Now for the 1000 other non-coreutils commands on your system, that's not very helpful. --shell is a good idea, though it seems like JSON is becoming the most common alternative structured output implemented by commands. Nushell and PowerShell can turn JSON into a structured variable easily, though using jq in shell is alright most of the time.

jc [0] is dedicated to providing this externally for common commands, but I agree that it would be better if command authors built it in as an option. It would make shell scripts shorter, more readable, and less buggy.

[0] https://github.com/kellyjonbrazil/jc

I like the idea, but if it was interpreted directly, that would be a security nightmare unless we also had something like Python's ast.literal_eval(). Which makes us come back to JSON-like outputs because we need some form of serialization anyway, I guess.
Of course there could be some tweaks like a scoped eval to prevent stomping on the script's variables, but it's really not very hard for a C program to escape shell variables correctly and safely.

You could have an eval that only read variables, but trusting a program to only return variables is a really low bar; it's very hard to mess that up.

Part of it is knowing the tools.

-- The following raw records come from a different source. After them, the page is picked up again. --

-- ==== Sys2Proof/Machine/Spi.lean ====
section
/-! DEFINITION. The operations of the SpiMaster's four sub-units (41_spi_master.md R130 to R143). -/

namespace Sys2Proof.Machine

/-- SPI_CTL's registers with the bus clock low and the divider and edge counter as IDLE holds them
(R130, R131), in the SpiMaster state `st`. -/
def spiRest (c : Config) (st : SpiState) : SpiCtl :=
  { state := st, div := c.spiDiv, edges := c.spiEdges, sclk := false }

/-- SPI_IDLE (R130): `sclk <- 0; div <- SPI_DIV; edges <- 2*SPI_W`; `state` is kept. -/
def execSpiIdle (s : State) : Result := .next (s.setCtl (spiRest s.cfg s.ctl.state))

/-- SPI_START (R131): as SPI_IDLE, and `state <- TRANSFER`. SPI_LOAD latches the command word in the
same cycle (R137). -/
def execSpiStart (s : State) : Result := .next (s.setCtl (spiRest s.cfg .transfer))

/-- SPI_WAIT (R132): `div <- div - 1`. -/
def execSpiWait (s : State) : Result :=
  .next (s.setCtl { s.ctl with div := decAt s.cfg.divWidth s.ctl.div })

/-- SPI_TOGGLE (R133): `div <- SPI_DIV; sclk <- !sclk; edges <- edges - 1`. -/
def execSpiToggle (s : State) : Result :=
  .next (s.setCtl { s.ctl with div := s.cfg.spiDiv, sclk := !s.ctl.sclk,
                               edges := decAt s.cfg.edgeWidth s.ctl.edges })

/-- SPI_LAST_TOGGLE (R134): `div <- SPI_DIV; sclk <- !sclk; edges <- 0; state <- IDLE`. -/
def execSpiLastToggle (s : State) : Result :=
  .next (s.setCtl { state := .idle, div := s.cfg.spiDiv, edges := 0, sclk := !s.ctl.sclk })

/-- SPI_LOAD (R137): `tx <- in.cmd`. -/
def execSpiLoad (s : State) : Result := .next (s.setTx s.inCmd)

/-- SPI_SHIFT_OUT (R138): `tx <- (tx << 1)[SPI_W-1:0]`, filling 0. -/
def execSpiShiftOut (s : State) : Result := .next (s.setTx (shiftIn s.cfg.spiW s.tx false))

/-- SPI_TX_HOLD (R139): `tx` unchanged. -/
def execSpiTxHold (s : State) : Result := .next (s.setTx s.tx)

/-- SPI_CAPTURE (R141): `rx <- {rx[SPI_W-2:0], in.miso}`. -/
def execSpiCapture (s : State) : Result := .next (s.setRx (shiftIn s.cfg.spiW s.rx s.inMiso))

/-- SPI_RX_HOLD (R142): `rx` unchanged. -/
def execSpiRxHold (s : State) : Result := .next (s.setRx s.rx)

/-- SPI_CLK_DELAY (R143): `sclk_q <- sclk`. -/
def execSpiClkDelay (s : State) : Result := .next (s.setSclkQ s.ctl.sclk)

end Sys2Proof.Machine
end

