-- ==== Sys2Proof/Machine/Core.lean ====
section
/-! DEFINITION. The machine as the host reads it (Host/Core.lean). -/

def Sys2Proof.core : Host.Core :=
  { State := Sys2Proof.Machine.State
    Fault := Sys2Proof.Machine.Fault
    Refusal := Sys2Proof.Machine.Refusal
    step := Sys2Proof.Machine.step
    reset := Sys2Proof.Machine.State.reset }
end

In this case, 'stat' is the command you probably want to get parsable details about a file, not more options to 'ls'. I often see convoluted shell scripts that could be a lot simpler with the use of more appropriate utilities.
It's just an example. With shell-friendly outputs you can recreate "ls -l" with any field order you want with just a few lines of readable shell script. Many of the unix tools only exist because it's so hard to parse the human-readable output in the shells.
Wouldn't 'find .. -exec ' and friends get you this?

    find . -type f -depth 1 -exec ls -la {} + | awk {'print "file="$9 " user=" $3 " group=" $4 " size=" $5'}
Your awk has to put out file="..." notation, and if double quotes occur, they have to be escaped. So you're looking at substantially longer command.

  | awk 'function esc(str) {
         ...
         }
         { print "file=\"" esc($9) " user=\"" ... }'
Many tools have some switch which will make them output JSON, which is easy to process if you have jq. For example `docker something --format='{{json .}}'`.